When the school day ended on March 13, Durham teachers and staff packed their bags, turned off lights and locked doors as if it was any other weekend.
Instead, it was an unplanned last day of school for students, one without celebrations or yearbook handouts. Efforts to control the spread of coronavirus shut down Durham’s public schools for the rest of the year.
Although schools mailed or handed out supplemental learning packets to students, none of the work within was required. Final grades were awarded based on the coursework finished before March 13.
Uncertain what the start of the new school year will look like, Superintendent Pascal Mubenga knows one thing for sure: Every student will participate in online learning. The district has purchased 20,016 new Chromebooks to make this goal possible.
“The COVID-19 pandemic made it clear that we have to aggressively attack the digital divide in our community,” Mubenga said in a press release.
Finding ways to expand access to digital learning is not a new conversation in the district. Durham has lagged slightly behind the average performance of North Carolina public schools on its supply of digital devices.
A 2018-2019 state report card counted one digital device per 1.1 students in Durham schools, compared to a state average of one device per 0.9 students. The district’s five-year strategic plan calls for 100 percent of all “teachers, leaders, and staff” to use technology to advance student learning by 2023.
When schools closed due to coronavirus, that expedited the conversation to find a way to make sure every student in grades K-12 had access to a school computer.
The price tag to purchase the Chromebooks and charging carts is $7,848,357. Board of Education members authorized these purchases unanimously at an emergency meeting on May 28.
The first step was buying the devices. The second challenge will be ensuring that all students can connect to the internet at school and at home. The scale of the digital divide in Durham is significant, and one that the school district hopes to not tackle alone.
Board members will look to the county for assistance in what they estimate will be an additional $3 million project.
DPS will also be looking to the public to help cover some costs. The DPS Foundation will announce a campaign shortly to raise money for implementing a curriculum with the devices.
Without instruction for parents and students, devices serve no purpose, said Magan Gonzales-Smith, executive director of the foundation, a nonprofit that supports DPS.

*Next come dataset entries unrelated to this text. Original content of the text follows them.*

-- ==== Sys2Proof/Tests/Witness.lean ====
section
/-!
SUPPORT. For every statement that has hypotheses, concrete states and operands that meet all of them together, clause by
clause, on the synthetic configuration `CFG_TEST` (`N_POLL_MAX = 3`, `FRAME_LEN = 4`).
-/

namespace Sys2Proof.Tests

open Sys2Proof.Machine

/-- A machine asleep. -/
def sleeping (e : Env) : State := { ready e with pstate := .sleeping, mode := .data, pinDc := true }

/-- A machine that has died of a bus failure. -/
def dead (e : Env) : State := { exited e with fatal := true, res := .transportError }

/-- A machine in the middle of `sleep`, at the frame's command byte. -/
def midway (e : Env) : State := { ready e with upc := .running (listSleep cfgTest).tail }

/-- The host's next action. -/
def hosted (a : HostAction) (s : State) : State := { s with host := [a] }

theorem next_of_seen {o : Host.Outcome State Fault Refusal} (h : (seen o).isSome = true) : ∃ t, o = .next t := by
  cases o with
  | next t => exact ⟨t, rfl⟩
  | fault r => cases r
  | refused r => simp [seen] at h

theorem answered_of_seen {o : Host.Outcome State Fault Refusal} {c : ResultCode} {v : Value}
    (h : (seen o).map (fun x => x.2.1) = some (some ⟨c, v⟩)) : ∃ t, o = .next t ∧ t.answer = some ⟨c, v⟩ := by
  cases o with
  | next t => exact ⟨t, rfl, by simpa [seen] using h⟩
  | fault r => cases r
  | refused r => simp [seen] at h

/-! ### The port and the encoding -/

theorem witness_BlockResetCutsAnOperationShort :
    ∃ l, (hosted (.blockReset 0) (midway quiet)).upc = .running l ∧
      (hosted (.blockReset 0) (midway quiet)).host = .blockReset 0 :: [] := ⟨_, rfl, rfl⟩

theorem witness_StepRunsTheDecodedOperation :
    ((ready quiet).upc = .idle ∧ (ready quiet).host = []) ∧
    ((hosted (.op [0x05]) (ready quiet)).upc = .idle ∧ decode .op [0x05] = .ok (.sleep, []) ∧
      isSurface .sleep = true) ∧
    (hosted (.harness .op [0x15]) (fresh quiet)).upc = .idle ∧ decode .op [0x15] = .ok (.acquire, []) := by decide

theorem witness_HostPortRefusesOtherCodes :
    (hosted (.op [0x41]) (ready quiet)).upc = .idle ∧ (∀ i, opCode i ≠ some 0x41) ∧
    decode .op [0x15] = .ok (.acquire, []) ∧ isSurface .acquire = false := by
  refine ⟨rfl, fun i => ?_, by decide, rfl⟩
  cases i <;> simp [opCode]

theorem witness_PortIsBusyWhileAnOperationRuns :
    ∃ l, (hosted (.op [0x02]) (midway quiet)).upc = .running l ∧ HostAction.op [0x02] ≠ .await ∧
      ∀ n, HostAction.op [0x02] ≠ .blockReset n := ⟨_, rfl, by decide, by simp⟩

theorem witness_DecodeUndoesEncode :
    (Instr.display white dot1B).wellFormed = true ∧ formatOf (.display white dot1B) ≠ .wireCmdFrame ∧
    formatOf (.display white dot1B) ≠ .wirePlaneWrite ∧ (Instr.wireCmdFrame ⟨0xA0, [0x01]⟩).wellFormed = true := by decide

theorem witness_EncodeUndoesDecode : decode .op [0x14, 0xAC, 0x02, 0xFF] = .ok (.delay 300, [0xFF]) := by decide

/-! ### Transport and framer -/

/-- The handle is held, and each branch of `writeBytes`. -/
theorem witness_WriteBytesIsOneTransaction :
    (held quiet).owned = true ∧ spiAt quiet 0 = true ∧ spiAt (envOf [] [false] []) 0 = false := by decide
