-- ==== Sys2Proof/Machine/State/Time.lean ====
section
/-! DEFINITION. State of CLOCKS and LEDGER (02), and of MONITOR (03 R89 to R95). -/

namespace Sys2Proof.Machine

/-- SYNTH_STATE (R67). -/
inductive SynthState where
  | off | wait | locked | failed
  deriving DecidableEq, Repr, Inhabited

/-- STATE of LEDGER_STATUS (R67). -/
inductive LedgerState where
  | unset | free | locked | slewing | coast | jumpPending
  deriving DecidableEq, Repr, Inhabited

/-- An entry of the synthesizer's band table (R43). -/
structure Band where
  valid : Bool := false
  fLow : Nat := 0
  fHigh : Nat := 0
  capCode : Nat := 0
  biasCode : Nat := 0
  tempSlope : Int := 0
  deriving DecidableEq, Repr, Inhabited

/-- The settings of a clock output (R49). DESIGN CHOICE: the spec gives no DIVIDER at reset; 2 is the least a MINT_DIV output can
have (log entry 6). -/
structure ClkSetting where
  en : Bool := false
  refCopy : Bool := false
  divider : Nat := 2
  phase : Nat := 0
  skew : Nat := 0
  deriving DecidableEq, Repr, Inhabited

/-- A clock output (R49, R50): the setting that runs or is armed, the moments at which it started and stops, and a setting on
its way to the time root. -/
structure Clkout where
  setting : ClkSetting := {}
  /-- The rising-edge tick from which the output runs. -/
  startsAt : Option Nat := none
  /-- The tick from which it stays low again. -/
  stopsAt : Option Nat := none
  /-- What replaces it after the stop. -/
  next : Option ClkSetting := none
  pending : Option ClkSetting := none
  /-- A REF_COPY output that starts at the next rising-edge position of REFIN divided by DIVIDER. -/
  armed : Bool := false
  /-- The level of a REF_COPY output. -/
  high : Bool := false
  deriving DecidableEq, Repr, Inhabited

/-- PPSOUT (R51). -/
structure Ppsout where
  en : Bool := false
  widthUs : Nat := 20
  /-- EN and PPS_WIDTH on their way to the time root. -/
  pending : Option (Bool × Nat) := none
  /-- From the first second boundary with EN to the end of the last pulse (R67). -/
  running : Bool := false
  /-- The fine delay of the latest rising edge behind its tick, in steps of 6.1 ps. -/
  fine : Nat := 0
  level : Bool := false
  lastRise : Option Nat := none
  deriving DecidableEq, Repr, Inhabited

/-- TCODE_OUT (R66) and TCODE_IN (R65). -/
structure Timecode where
  outEn : Bool := false
  format : Nat := 0
  control : Nat := 0
  utcOffset : Int := 0
  /-- A new offset and the Ledger second from which it applies. -/
  pendingOffset : Option (Int × Nat) := none
  /-- A TIMECODE_SET has given an offset since reset (R541). -/
  offsetSet : Bool := false
  running : Bool := false
  /-- The frame that the encoder sends: the tick of its on-time edge, and the high time of each 10 ms element in ms. -/
  frameStart : Nat := 0
  frame : List Nat := []
  /-- The tick of the last valid TCODE_IN frame while it lies within 2 s. -/
  lastIn : Option Nat := none
  deriving DecidableEq, Repr, Inhabited

/-- CLOCKS. `mint` is the Mint count (R45). -/
structure Clocks where
  mint : Nat := 0
  mintRun : Bool := false
  vcxo : Bool := false
  /-- 0: 5 MHz, 1: 10 MHz, 2: 100 MHz (R498). DESIGN CHOICE: the spec gives none at reset; 10 MHz (log entry 6). -/
  refinFreq : Nat := 1
  square : Bool := false
  ppsWindowNs : Nat := 1000
  refinPresent : Bool := false
  /-- Consecutive good and bad REFIN cycles (R40). -/
  refinGood : Nat := 0
  refinBad : Nat := 0
  /-- Rising edges of REFIN since reset, from which REF_COPY outputs count (R50). -/
  refinEdges : Nat := 0
  ppsPresent : Bool := false
  ppsAnchor : Option T16 := none
  /-- ∫(ρ + σ) dM at the anchor (R41; log entry 58). -/
  ppsAnchorRate : Int := 0
  ppsGood : Nat := 0
  ppsBad : Nat := 0
  /-- The number of windows after the anchor that have yielded their verdict. -/
  ppsWindows : Nat := 0
  synth : SynthState := .off
  /-- Consecutive windows within tolerance since the unlock (R46). -/
  relockWindows : Nat := 0
  lockWait : Nat := 0x7D0
  /-- The temperature code of the latest band choice (R500). -/
  bandTemp : Nat := 0
  band : Nat := 0
  bands : List Band := List.replicate 64 {}
  refinLossCount : Nat := 0
  ppsinLossCount : Nat := 0
  tcodeErrors : Nat := 0
  unlockCount : Nat := 0
  clkouts : List Clkout := List.replicate 4 {}
  ppsout : Ppsout := {}
  timecode : Timecode := {}
  /-- The accumulator of the sigma-delta modulator and the bit on the VCXO_TUNE ball (R52). -/
  tuneAcc : Nat := 0
  tuneBit : Bool := false
  deriving DecidableEq, Repr, Inhabited

/-- A running slew (R55): the amount in units of 1/(2^80 × 2,560,000,000) s still to be corrected at `start`, and the tick of
its end. -/
structure Slew where
  start : Nat
  stop : Nat
  delta : Int
  deriving DecidableEq, Repr, Inhabited

/-- A change of ρ or σ that waits for its 64 µs (R54). -/
structure HeldChange where
  /-- Added to ρ (LEDGER_STEER) or the new ρ (the loop). -/
  rhoAdd : Int := 0
  rhoSet : Option Int := none
  /-- A phase correction in 2⁻⁴⁸ s to be run as a slew, and whether it may run. -/
  slew : Option Int := none
  /-- The loop asked for a ρ outside its range and takes the end of the range (R57). -/
  limited : Bool := false
  /-- Whether it belongs to a LEDGER_STEER, whose command completes with the anchor tick. -/
  command : Bool := false
  deriving DecidableEq, Repr, Inhabited

/-- A LEDGER_SET_EPOCH or STEP that waits (R58, R62, R502): the tick, or the next good pulse. -/
structure EpochWait where
  atMint : Option Nat := none
  /-- The new L in 2⁻⁴⁸ s. -/
  label : Int := 0
  deriving DecidableEq, Repr, Inhabited

/-- The holdover model (R60). -/
structure Holdover where
  u0 : Nat := 1000
  y : Nat := 10000
  d : Nat := 0
  ct : Nat := 0
  vcxoGain : Int := 19073
  timeLimit : Nat := 100000
  deriving DecidableEq, Repr, Inhabited

/-- A holdover estimate (R60): the Mint count at which t is 0, and u(0), T₀ and the integral since then. -/
structure Estimate where
  start : Nat := 0
  /-- u(0) in ps. -/
  u0 : Nat := 1000
  startTemp : Int := 0
  /-- The integral of |T − T₀| in 1/16 °C × ticks, and the tick up to which it is taken. -/
  tempIntegral : Nat := 0
  upTo : Nat := 0
  deriving DecidableEq, Repr, Inhabited

/-- LEDGER (02). -/
structure Ledger where
  current : Mapping := {}
  previous : Mapping := {}
  /-- The mappings before, latest first: a label of any past moment is by the mapping then in force (R54). -/
  older : List Mapping := []
  /-- The tick of the latest mapping change, for the spacing of R54. -/
  changedAt : Option Nat := none
  heldChanges : List HeldChange := []
  slew : Option Slew := none
  state : LedgerState := .unset
  source : TimeSource := .none
  sourcePresent : Bool := false
  refInvalid : Bool := false
  refJump : Bool := false
  rateLimit : Bool := false
  epochCount : Nat := 0
  lastDelta : Int := 0
  /-- u in ps, saturating at 32 bits. -/
  uncert : Nat := 0xFFFFFFFF
  /-- The latest evaluation lies below TIME_LIMIT (R61). -/
  withinLimit : Bool := false
  coastStart : Option Nat := none
  /-- The holdover estimate of FREE, from the latest LEDGER_SET_EPOCH or LEDGER_STEER (R59). -/
  freeEstimate : Estimate := {}
  /-- The holdover estimate of a coast, from its start (R60). -/
  coastEstimate : Estimate := {}
  tuneCode : Nat := 0x80000
  integ : Rat := 0
  lastMeasure : Option T16 := none
  loopTau : Nat := 100
  /-- ps/s. -/
  slewMax : Nat := 1000
  /-- ps. -/
  capture : Nat := 2000
  holdover : Holdover := {}
  epochWait : Option EpochWait := none
  mismatch : Bool := false
  /-- The time source was lost and is not yet regained (R64). -/
  lost : Bool := false
  /-- The latest evaluation reached TIME_LIMIT, so that HOLDOVER_LIMIT is latched for it (R61). -/
  limitReached : Bool := false
  /-- The tick of the latest step (R58). -/
  stepTick : Option Nat := none
  /-- ∫(ρ + σ) dM up to the anchor of the current mapping, dM in 2⁻¹⁶ tick (R283). -/
  rateSum : Int := 0
  /-- Start and end of the latest coast that has ended (R284). -/
  lastCoast : Nat × Nat := (0, 0)
  /-- A REF_SELECT that waits for the Mint to count (R39) keeps its body here. -/
  refSelect : Option Bytes := none
  deriving DecidableEq, Repr, Inhabited

/-- A running or waiting monitor conversion (R91 to R94). -/
structure Conversion where
  channel : Nat
  urgent : Bool := false
  /-- SAFETY requested it. -/
  safety : Bool := false
  deriving DecidableEq, Repr, Inhabited

/-- A MONITOR_RESULT (R95). -/
structure MonitorResult where
  seq : Nat := 0
  urgent : Bool := false
  code : Nat := 0
  /-- The Mint count of the sampling instant, the start of the slot. -/
  mint : Nat := 0
  deriving DecidableEq, Repr, Inhabited

/-- MONITOR (03). -/
structure Monitor where
  running : Bool := true
  sequence : List Nat := List.range 32
  idle : Nat := 0
  tc80 : Bool := false
  /-- A sequence, mode and idle that take effect at the next frame start (R90). -/
  pending : Option (List Nat × Nat × Bool) := none
  slot : Nat := 0
  /-- The tick at which the slot began. -/
  slotBegan : Nat := 0
  /-- An urgent conversion that holds the slot; none: the slot's scheduled conversion. -/
  conversion : Option Conversion := none
  /-- The latest urgent result: SAFETY asked, channel, code (R92). -/
  urgentResult : Option (Bool × Nat × Nat) := none
  waiting : List Conversion := []
  /-- Slots by which TC80 conversions have shifted the running frame (R94). -/
  shift : Nat := 0
  frameCount : Nat := 0
  urgentDropped : Nat := 0
  schedSkipped : Nat := 0
  urgentDelayed : Nat := 0
  results : List MonitorResult := List.replicate 40 {}
  deriving DecidableEq, Repr, Inhabited

end Sys2Proof.Machine
end

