/-- The canonical form of device DRAM: addresses strictly rising, no byte zero. -/
def Memory.wf : List Host.Cell → Bool
  | [] => true
  | [(_, b)] => b != 0
  | (a, b) :: (a', b') :: t => b != 0 && decide (a < a') && Memory.wf ((a', b') :: t)

/-- The installed capacity in bytes (R387). -/
def capacity (d : Dmc) : Nat := 2 ^ 30 * (4 * d.gibPerChannel)

/-- The DMC refuses requests: frozen, or its channels are untrained (R395, R621). -/
def dmcRefuses (d : Dmc) : Bool := d.frozen || d.chUp != 0xF

/-- A piece address names device DRAM (R379). -/
def isDevice (a : Nat) : Bool := bitAt a 63

/-- The device address of a piece address. -/
def deviceAddr (a : Nat) : Nat := a % 2 ^ 38

/-- A piece address that R379 accepts. -/
def addrOk (d : Dmc) (a : Nat) : Bool :=
  !isDevice a || (field a 38 25 == 0 && decide (deviceAddr a < capacity d))

/-- A range of `n` bytes whose first and last addresses R379 accepts. -/
def rangeOk (d : Dmc) (a n : Nat) : Bool :=
  addrOk d a && (n == 0 || !isDevice a || decide (deviceAddr a + n ≤ capacity d))

/-- The channel of a device address: bits [9:8] (R388). -/
def dramChannel (a : Nat) : Nat := a / 256 % 4

/-- The subchannel of a device address in its channel: bit [6] (R388). -/
def dramSubchannel (a : Nat) : Nat := a / 64 % 2

/-- The queue of a bank takes at most 16 requests (R390). -/
def bankDepth : Nat := 16

/-- A request enters the queue of its bank, or waits for a place behind those of its subchannel that wait (R390). -/
def Subchannel.request (r : DramRequest) (s : Subchannel) : Subchannel :=
  if s.waiting.isEmpty && decide ((s.queued.filter (·.bank == r.bank)).length < bankDepth)
  then { s with queued := s.queued ++ [r] }
  else { s with waiting := s.waiting ++ [r] }

/-- The 64-byte lines that n bytes from an address touch: no line spans two subchannels (R388). -/
def linesOf (a n : Nat) : List Nat := if n == 0 then [] else (List.range ((a + n - 1) / 64 + 1 - a / 64)).map fun k => a / 64 + k

/-- A write sends a request to the bank of every line that it touches (R388, R390; log entry 61). -/
def requestLines (a n : Nat) (subs : List Subchannel) : List Subchannel :=
  (linesOf a n).foldl (fun subs line =>
    upd subs (2 * dramChannel (64 * line) + dramSubchannel (64 * line))
      (Subchannel.request { bank := Config.dramBank line, row := Config.dramRow line })) subs

/-- Changes device DRAM; its one writer. -/
def dramWrite (a : Nat) (bs : Bytes) (p : Piece) : Piece :=
  { p with dmc := { p.dmc with dram := memWrite p.dmc.dram a bs, subs := requestLines a bs.length p.dmc.subs } }

/-- How a transfer of the piece ends. -/
inductive Transfer where
  | ok | gone | refused | timeout
  deriving DecidableEq, Repr, Inhabited

/-- Writes a string at a piece address: a posted write to the host, or a request to the DMC (R375, R385, R395). -/
def pieceWrite (a : Nat) (bs : Bytes) (p : Piece) : Piece × Transfer :=
  if isDevice a then
    if dmcRefuses p.dmc then (p, .refused) else (dramWrite (deviceAddr a) bs p, .ok)
  else if p.hostif.linkUp then (emit (.hostWrite a bs) p, .ok) else (p, .gone)

/-- Reads a string at a piece address; a host address is answered by the host's answer (R375). -/
def pieceRead (p : Piece) (a n : Nat) (host : Answer) : Except Transfer Bytes :=
  if isDevice a then
    if dmcRefuses p.dmc then .error .refused else .ok (memRead p.dmc.dram (deviceAddr a) n)
  else if p.hostif.linkUp then
    match host with
    | .data bs => .ok (slice bs 0 n)
    | .timeout => .error .timeout
    | .error => .error .refused
  else .error .gone

/-! ### Interrupt vectors -/

/-- Raises an MSI-X vector of a function (R432, R638). -/
def raiseVector (fn v : Nat) (p : Piece) : Piece :=
  let table := if fn == 0 then p.regs.msix0 else p.regs.msix1
  let e := nth table v
  if e.mask then
    let table' := upd table v fun e => { e with pending := true }
    { p with regs := if fn == 0 then { p.regs with msix0 := table' } else { p.regs with msix1 := table' } }
  else if p.hostif.linkUp then emit (.msix fn v (join32 e.addrLo e.addrHi) e.data) p
  else p

/-! ### Fault journal -/

/-- Counts a dropped entry of an incident under its code (R607). -/
def countDrop (drops : List DropCount) (e : JournalEntry) : List DropCount :=
  let code := if drops.any (·.code == e.code) || (drops.filter (·.code != 0xFFFF)).length < 64 then e.code else 0xFFFF
  if drops.any (·.code == code) then
    drops.map fun d => if d.code == code then { d with count := d.count + 1, lastMint := e.mint } else d
  else drops ++ [{ code := code, count := 1, firstMint := e.mint, lastMint := e.mint }]

/-- Keeps the rolling entries within their slots while an incident runs, counting what is overwritten (R607). -/
def rollIncident (slots : Nat) (inc : Incident) (entries : List JournalEntry) (dropped : Nat) :
    Incident × List JournalEntry × Nat :=
  if slots < entries.length then
    match entries with
    | e :: rest => ({ inc with drops := countDrop inc.drops e }, rest, sat32 dropped 1)
    | [] => (inc, [], dropped)
  else (inc, entries, dropped)

/-- The journal after one more entry, which has its number and its times; answers whether an incident began and whether the
persistent list was full (R606 to R608). -/
def journalled (now : Nat) (e : JournalEntry) (sf : Safety) : Safety × Bool × Bool :=
  let recent := (now :: sf.recent).take 64
  let full := e.persistent && decide (256 ≤ sf.persistent.length)
  let persistent := if e.persistent && !full then sf.persistent ++ [e] else sf.persistent
  let sf := { sf with journalNext := wrap32 sf.journalNext 1, recent := recent, persistent := persistent }
  match sf.incident with
  | some inc =>
    let freeze := decide (inc.frozen.length < 1024)
    let inc := if freeze then { inc with frozen := inc.frozen ++ [e] } else inc
    let entries := if freeze then sf.journal else sf.journal ++ [e]
    let (inc, entries, dropped) := rollIncident (4096 - inc.frozen.length) inc entries sf.journalDropped
    ({ sf with journal := entries, incident := some inc, journalDropped := dropped }, false, full)
  | none =>
    let entries := lastN 4096 (sf.journal ++ [e])
    let began := recent.length == 64 && decide (now < recent.getLastD 0 + ticksPerMs)
    if began then
      let inc : Incident := { frozen := lastN 64 entries, began := now }
      ({ sf with journal := entries.take (entries.length - 64), incident := some inc }, true, full)
    else ({ sf with journal := entries }, false, full)

/-- An entry with the journal's next number, the present time and whether an incident runs (R606, R607). -/
def stampEntry (e : JournalEntry) (p : Piece) : JournalEntry :=
  { e with seq := p.safety.journalNext, mint := p.now, label := p.label, incident := p.safety.incident.isSome }

/-- Writes one entry into the journal; answers whether an incident began and whether the persistent list was full
(R606 to R608). -/
def pushJournal (e : JournalEntry) (p : Piece) : Piece × Bool × Bool :=
  let (sf, r) := journalled p.now (stampEntry e p) p.safety
  ({ p with safety := sf }, r)

/-! ### Event records and alarms -/

/-- Raises an event record of a panel, timed at the present tick (R495, R496). -/
def raiseEvent (kind panelType inst : Nat) (body : Bytes) (p : Piece) : Piece :=
  { p with transport := { p.transport with raised := p.transport.raised ++
      [{ kind := kind, mint := p.now, label := p.label, panelType := panelType, inst := inst, body := body }] } }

“Realizing digital equity for students goes beyond providing everyone with a device and internet, we must think about the holistic picture,” she said.
That includes training teachers, providing tech support to students and families, and reinforcing learning conditions in homes, Gonzales-Smith said. Another factor to consider is support for non-English speaking students.
The Chromebook order needed to be placed before June 1 to ensure they arrive before the start of the 2020-21 school year, which is so far scheduled for August 3. Reserve funds were used to make the purchase.
The district will receive $11.8 million from the federal CARES Act, according to Mubenga’s comments in the May 28 meeting, to partially fund the project. When DPS receives the CARES funding, it will replenish the reserves spent.
The number of Chromebooks needed at schools varies, Benjamin Brown, executive director of IT for DPS, said at the meeting. The School for Creative Studies, a magnet school in northeast Durham, and the City of Medicine Academy, a magnet school near Duke Regional Hospital, have indicated they will not need any new purchases.
Six schools, however, will need over 1,000 new Chromebooks each. That includes C.E. Jordan High School, Durham School of the Arts, Hillside High School, Northern High School, Riverside High School and Southern School of Energy and Sustainability.
The district purchased all Chromebooks from Lenovo Solutions for $360.75 each and 566 laptop charging carts from CDWG for $1,128 per cart.
The Chromebooks are portable laptops with a touch screen. While kindergarten students might be learning to write their names on touchscreens, seniors might be typing lab reports on keyboards.
In addition to discussing broadband access, board members expect to discuss implementing systems for teaching online later this month.